Unveiling Hidden Savings: Efficient S3 Multipart Uploads

Amazon Simple Storage Service (S3) is a cornerstone of cloud storage solutions, offering scalability, durability, and unmatched reliability. While S3 is renowned for its straightforward usage, hidden costs can quickly accumulate if you’re not vigilant. One area where these costs can hide is S3 multipart uploads. 

In this blog, we’ll delve into the world of S3 multipart uploads, uncovering the potential pitfalls and offering strategies to save you from these hidden expenses.

Understanding S3 Multipart Uploads

S3 multipart uploads are a feature designed to simplify the process of uploading large objects to S3 by breaking them into smaller parts, known as “chunks.” These chunks can be uploaded in parallel, enhancing performance and fault tolerance. Once all the parts are uploaded, S3 assembles them into the complete object. 

While this approach offers clear advantages, it also presents opportunities for cost inefficiencies to creep in.

The hidden cost culprits include:

  1. Part Size Selection: Selecting an inappropriate part size can lead to excess data transfer and storage costs. Smaller parts can lead to higher overhead due to the extra number of requests, while larger parts may result in unutilised storage or unnecessary redundancy.
  2. Incomplete Multipart Uploads: Leaving multipart uploads incomplete can lead to unexpected storage charges. Abandoned parts occupy storage space until they are explicitly deleted.
  3. Excessive Part Count: Multipart uploads involve metadata and management operations for each part. An excessive number of parts can inflate operational costs, especially when dealing with a high volume of uploads.
  4. Inefficient Error Handling: Incorrectly handling errors during multipart uploads can result in additional retries, which means more API requests and potential overage costs.

 

One frequently encountered issue is the tendency to abandon incomplete multipart uploads within the confines of your S3 storage.

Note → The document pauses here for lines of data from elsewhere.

-- ==== Sys2Proof/Decode.lean ====
section
/-! DEFINITION. The decoder and the encoder of the five word formats (spec/30_encoding.md, the masks,
matches and codes of spec/opcode_table.json). -/

namespace Sys2Proof

/-- Why a word names no operation. -/
inductive DecodeError where
  /-- `PHASE` codes 14 and 15 (R88): no operation has them. -/
  | unusedPhaseCode (code : BitVec 4)
  /-- A word written to `CTRL` with bit 0 clear is no START (R27). -/
  | startBitClear
  /-- A function word with a bit set that neither the selector nor an operand of that function uses. -/
  | strayBits
deriving DecidableEq, Repr

/-- The 4-bit code of `PHASE` (R87). -/
def Phase.code : Phase → BitVec 4
  | .idle => 0
  | .dispatch => 1
  | .tiny0 => 2
  | .tiny14 => 3
  | .smInit => 4
  | .shortAbsorb => 5
  | .medRound => 6
  | .medTail => 7
  | .smFinal => 8
  | .longInit => 9
  | .longRound => 10
  | .longTail => 11
  | .longMerge => 12
  | .done => 13

/-- The value of `PHASE` that a 4-bit code stands for, none for the unused codes 14 and 15 (R87, R88). -/
def Phase.ofCode (c : BitVec 4) : Option Phase :=
  match c.toNat with
  | 0 => some .idle
  | 1 => some .dispatch
  | 2 => some .tiny0
  | 3 => some .tiny14
  | 4 => some .smInit
  | 5 => some .shortAbsorb
  | 6 => some .medRound
  | 7 => some .medTail
  | 8 => some .smFinal
  | 9 => some .longInit
  | 10 => some .longRound
  | 11 => some .longTail
  | 12 => some .longMerge
  | 13 => some .done
  | _ => none

/-- The sequencer operation a value of `PHASE` names (R31). -/
def Phase.operation : Phase → Instr
  | .idle => .idle
  | .dispatch => .dispatch
  | .tiny0 => .tiny0
  | .tiny14 => .tiny14
  | .smInit => .smInit
  | .shortAbsorb => .shortAbsorb
  | .medRound => .medRound
  | .medTail => .medTail
  | .smFinal => .smFinal
  | .longInit => .longInit
  | .longRound => .longRound
  | .longTail => .longTail
  | .longMerge => .longMerge
  | .done => .done

/-- The numbers of the interface registers (R23). -/
def HostReg.number : HostReg → Nat
  | .ptr => 0
  | .len => 1
  | .seed => 2
  | .ctrl => 3
  | .status => 4
  | .digest => 5

/-- The intensity bit (R85). -/
def Intensity.bit : Intensity → Bool
  | .inner => false
  | .full => true

/-- The intensity a selector bit stands for (R85). -/
def Intensity.ofBit (b : Bool) : Intensity := if b then .full else .inner

/-- The class codes (R81). -/
def LengthClass.code : LengthClass → Nat
  | .tiny0 => 0
  | .tiny14 => 1
  | .short => 2
  | .medium => 3
  | .long => 4

/-- The CMD rows, tried in the order of R82: the first row whose test `(len & mask) = match` holds. -/
def decodeCommand (ptr : Addr) (len : Len) (seed : Word) : Instr :=
  if len &&& 0xFFFFFFFFFFFFFFFF#64 = 0x0000000000000000#64 then .hash32Tiny0 ptr seed
  else if len &&& 0xFFFFFFFFFFFFFFFC#64 = 0x0000000000000000#64 then .hash32Tiny14Len1to3 ptr len seed
  else if len &&& 0xFFFFFFFFFFFFFFFF#64 = 0x0000000000000004#64 then .hash32Tiny14Len4 ptr seed
  else if len &&& 0xFFFFFFFFFFFFFFF0#64 = 0x0000000000000000#64 then .hash32ShortLen5to15 ptr len seed
  else if len &&& 0xFFFFFFFFFFFFFFFF#64 = 0x0000000000000010#64 then .hash32ShortLen16 ptr seed
  else if len &&& 0xFFFFFFFFFFFFFF80#64 = 0x0000000000000000#64 then .hash32Medium ptr len seed
  else .hash32Long ptr len seed

/-- The operand fields of the command word (R80): `ptr` in bits 63:0, `len` in 127:64, `seed` in 159:128. -/
def commandPtr (w : BitVec 160) : Addr := w.extractLsb' 0 64

@[inherit_doc commandPtr]
def commandLen (w : BitVec 160) : Len := w.extractLsb' 64 64

@[inherit_doc commandPtr]
def commandSeed (w : BitVec 160) : Word := w.extractLsb' 128 32

/-- The command word of R80: `seed : len : ptr`. -/
def commandWord (ptr : Addr) (len : Len) (seed : Word) : BitVec 160 := (seed ++ len ++ ptr : BitVec 160)

/-- A function word (log 18): selector bit, then two operand words. -/
def funcWord (sel : Bool) (op1 op2 : Word) : BitVec 96 :=
  (op2 ++ op1 ++ (BitVec.ofBool sel).setWidth 32 : BitVec 96)

/-- A function word whose operand is one 64-bit value (log 18). -/
def funcWordLong (sel : Bool) (op : BitVec 64) : BitVec 96 :=
  (op ++ (BitVec.ofBool sel).setWidth 32 : BitVec 96)

/-- Reads a function word (log 18). The selector is bit 0: the intensity (R85) or `withSeed2` (R86). -/
def decodeFunc (f : FuncName) (w : BitVec 96) : Except DecodeError Instr :=
  let sel := w.extractLsb' 0 32
  let op1 := w.extractLsb' 32 32
  let op2 := w.extractLsb' 64 32
  let op := w.extractLsb' 32 64
  let bit := w.getLsbD 0
  if sel ≠ 0 ∧ sel ≠ 1 then .error .strayBits
  else match f with
    | .sxA => if bit = false ∧ op2 = 0 then .ok (.sxA op1) else .error .strayBits
    | .sxB => if bit = false ∧ op2 = 0 then .ok (.sxB op1) else .error .strayBits
    | .mul16 => if bit = false then .ok (.mul16 op1 op2) else .error .strayBits
    | .avalanche32 =>
      if op2 = 0 then .ok (if bit then .avalanche32Full op1 else .avalanche32Inner op1)
      else .error .strayBits
    | .mix32 => .ok (if bit then .mix32Full op1 op2 else .mix32Inner op1 op2)
    | .short32 => .ok (if bit then .short32Seed2 op1 op2 else .short32NoSeed2 op1 op2)
    | .memRead1 => if bit = false then .ok (.memRead1 op) else .error .strayBits
    | .memRead4 => if bit = false then .ok (.memRead4 op) else .error .strayBits
    | .round => .ok (.round op (Intensity.ofBit bit))

/-- The operation a word stands for, or why it stands for none. Total on every word of every format. -/
def decode : RawWord → Except DecodeError Instr
  | .cmd w => .ok (decodeCommand (commandPtr w) (commandLen w) (commandSeed w))
  | .cmdAny w => .ok (.hash32 (commandPtr w) (commandLen w) (commandSeed w))
  | .ctrl w => if w.getLsbD 0 then .ok (.start (w.extractLsb' 1 31)) else .error .startBitClear
  | .phase c =>
    match Phase.ofCode c with
    | some p => .ok p.operation
    | none => .error (.unusedPhaseCode c)
  | .func f w => decodeFunc f w

/-- The word of an operation, from the same encodings. -/
def encode : Instr → RawWord
  | .hash32Tiny0 ptr seed => .cmd (commandWord ptr 0 seed)
  | .hash32Tiny14Len1to3 ptr len seed => .cmd (commandWord ptr len seed)
  | .hash32Tiny14Len4 ptr seed => .cmd (commandWord ptr 4 seed)
  | .hash32ShortLen5to15 ptr len seed => .cmd (commandWord ptr len seed)
  | .hash32ShortLen16 ptr seed => .cmd (commandWord ptr 16 seed)
  | .hash32Medium ptr len seed => .cmd (commandWord ptr len seed)
  | .hash32Long ptr len seed => .cmd (commandWord ptr len seed)
  | .hash32 ptr len seed => .cmdAny (commandWord ptr len seed)
  | .start reserved => .ctrl (reserved ++ 1#1)
  | .idle => .phase 0
  | .dispatch => .phase 1
  | .tiny0 => .phase 2
  | .tiny14 => .phase 3
  | .smInit => .phase 4
  | .shortAbsorb => .phase 5
  | .medRound => .phase 6
  | .medTail => .phase 7
  | .smFinal => .phase 8
  | .longInit => .phase 9
  | .longRound => .phase 10
  | .longTail => .phase 11
  | .longMerge => .phase 12
  | .done => .phase 13
  | .sxA x => .func .sxA (funcWord false x 0)
  | .sxB x => .func .sxB (funcWord false x 0)
  | .mul16 x m => .func .mul16 (funcWord false x m)
  | .avalanche32Inner x => .func .avalanche32 (funcWord false x 0)
  | .avalanche32Full x => .func .avalanche32 (funcWord true x 0)
  | .mix32Inner h x => .func .mix32 (funcWord false h x)
  | .mix32Full h x => .func .mix32 (funcWord true h x)
  | .short32NoSeed2 x seed2 => .func .short32 (funcWord false x seed2)
  | .short32Seed2 x seed2 => .func .short32 (funcWord true x seed2)
  | .memRead1 addr => .func .memRead1 (funcWordLong false addr)
  | .memRead4 addr => .func .memRead4 (funcWordLong false addr)
  | .round base intensity => .func .round (funcWordLong intensity.bit base)

/-- The word of a row of spec/opcode_table.json from its bits alone. A table word does not say its format
and the formats overlap, so the number of bits decides (DESIGN CHOICE, log 20): up to 16 bits a code of
`PHASE` (mask 0xF), up to 32 bits a write to `CTRL`, more bits a command word. A table word cannot name a
function or the row HASH32. -/
def tableWord (nbits w : Nat) : RawWord :=
  if nbits ≤ 16 then .phase (BitVec.ofNat 4 w)
  else if nbits ≤ 32 then .ctrl (BitVec.ofNat 32 w)
  else .cmd (BitVec.ofNat 160 w)

/-- The operation the decoder reads from a table word. -/
def decodeTableWord (nbits w : Nat) : Option Instr :=
  match decode (tableWord nbits w) with
  | .ok i => some i
  | .error _ => none

end Sys2Proof
end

Strangely, these abandoned uploads remain hidden within the bucket, rendering them inaccessible for deletion through the AWS Console. 

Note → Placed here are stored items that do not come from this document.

@[simp] theorem State.writePtr_draws (s : State) (v : Addr) : (s.writePtr v).draws = s.draws := rfl

/-! ### writeLen: a host write of `LEN` (R25) -/

@[simp] theorem State.writeLen_ptr (s : State) (v : Len) : (s.writeLen v).ptr = s.ptr := rfl

@[simp] theorem State.writeLen_len (s : State) (v : Len) : (s.writeLen v).len = v := rfl

@[simp] theorem State.writeLen_seed (s : State) (v : Len) : (s.writeLen v).seed = s.seed := rfl

@[simp] theorem State.writeLen_ptrWritten (s : State) (v : Len) :
    (s.writeLen v).ptrWritten = s.ptrWritten := rfl

@[simp] theorem State.writeLen_lenWritten (s : State) (v : Len) : (s.writeLen v).lenWritten = true := rfl

@[simp] theorem State.writeLen_seedWritten (s : State) (v : Len) :
    (s.writeLen v).seedWritten = s.seedWritten := rfl

@[simp] theorem State.writeLen_digest (s : State) (v : Len) : (s.writeLen v).digest = s.digest := rfl

@[simp] theorem State.writeLen_phase (s : State) (v : Len) : (s.writeLen v).phase = s.phase := rfl

@[simp] theorem State.writeLen_x (s : State) (v : Len) : (s.writeLen v).x = s.x := rfl

@[simp] theorem State.writeLen_a (s : State) (v : Len) : (s.writeLen v).a = s.a := rfl

@[simp] theorem State.writeLen_acc (s : State) (v : Len) : (s.writeLen v).acc = s.acc := rfl

@[simp] theorem State.writeLen_sum (s : State) (v : Len) : (s.writeLen v).sum = s.sum := rfl

@[simp] theorem State.writeLen_k (s : State) (v : Len) : (s.writeLen v).k = s.k := rfl

@[simp] theorem State.writeLen_nb (s : State) (v : Len) : (s.writeLen v).nb = s.nb := rfl

@[simp] theorem State.writeLen_consts (s : State) (v : Len) : (s.writeLen v).consts = s.consts := rfl

@[simp] theorem State.writeLen_mem (s : State) (v : Len) : (s.writeLen v).mem = s.mem := rfl

@[simp] theorem State.writeLen_turns (s : State) (v : Len) : (s.writeLen v).turns = s.turns := rfl

@[simp] theorem State.writeLen_result (s : State) (v : Len) : (s.writeLen v).result = s.result := rfl

@[simp] theorem State.writeLen_draws (s : State) (v : Len) : (s.writeLen v).draws = s.draws := rfl

/-! ### writeSeed: a host write of `SEED` (R26) -/

@[simp] theorem State.writeSeed_ptr (s : State) (v : Word) : (s.writeSeed v).ptr = s.ptr := rfl

@[simp] theorem State.writeSeed_len (s : State) (v : Word) : (s.writeSeed v).len = s.len := rfl

@[simp] theorem State.writeSeed_seed (s : State) (v : Word) : (s.writeSeed v).seed = v := rfl

@[simp] theorem State.writeSeed_ptrWritten (s : State) (v : Word) :
    (s.writeSeed v).ptrWritten = s.ptrWritten := rfl

@[simp] theorem State.writeSeed_lenWritten (s : State) (v : Word) :
    (s.writeSeed v).lenWritten = s.lenWritten := rfl

@[simp] theorem State.writeSeed_seedWritten (s : State) (v : Word) : (s.writeSeed v).seedWritten = true := rfl

@[simp] theorem State.writeSeed_digest (s : State) (v : Word) : (s.writeSeed v).digest = s.digest := rfl

@[simp] theorem State.writeSeed_phase (s : State) (v : Word) : (s.writeSeed v).phase = s.phase := rfl

@[simp] theorem State.writeSeed_x (s : State) (v : Word) : (s.writeSeed v).x = s.x := rfl

@[simp] theorem State.writeSeed_a (s : State) (v : Word) : (s.writeSeed v).a = s.a := rfl

@[simp] theorem State.writeSeed_acc (s : State) (v : Word) : (s.writeSeed v).acc = s.acc := rfl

Even utilising the command-line interface (CLI) via ‘aws s3 ls’ fails to reveal these unfinished uploads.

Customer Case Study

During our exploration of cost optimisation strategies, we came across a surprising discovery for one of our valued customers – a whopping 4 TB of hidden multipart uploads. Astonishingly, these uploads had remained unnoticed for the past five years, silently incurring costs. It’s incredible how something hidden from plain sight could add up to a substantial expense of approximately $100 per month, culminating in a staggering total of around $6,000 for these neglected uploads.

Uncovering Ongoing Multipart Uploads

Examine whether there are any multipart uploads present within any of the buckets in your aws account.

Using Code

Perform below steps to check if there are any incomplete multipart uploads in any of your S3 bucket:

  • Set AWS credentials using this approach 
  • Save below script as `check-multipart-upload.sh` 
  • Update file permissions `chmod +x check-multipart-upload.sh` 
  • Execute `./check-multipart-upload.sh`

Please be aware that the script below will generate a file for each S3 bucket if there are ongoing multipart uploads associated with them.

 

bucket_list=$(aws s3api list-buckets)
mkdir -p tmp
for row in $(echo “${bucket_list}” | jq -r ‘.Buckets[] | @base64’); do
  _jq() {
    echo ${row} | base64 –decode | jq -r ${1}
  }
BUCKETNAME=$(_jq ‘.Name’)
output=$(aws s3api list-multipart-uploads –no-cli-pager –bucket $BUCKETNAME)
  if [ -n “$output” ]; then
    echo “$output” >tmp/$BUCKETNAME.json
    echo “$output” | jq -r ‘.Uploads[] | “–key \”\(.Key)\” –upload-id   \(.UploadId)”‘
  else
    echo “No ongoing multipart uploads in $BUCKETNAME bucket.”
  fi
done

Using Storage Lens

Amazon S3 Storage Lens provides visibility into storage usage and activity trends at the organisation or account level, with drill-downs by Region, storage class, bucket, and prefix.

We will use S3 Storage Lens to discover our AWS accounts and S3 buckets that contain multipart uploads.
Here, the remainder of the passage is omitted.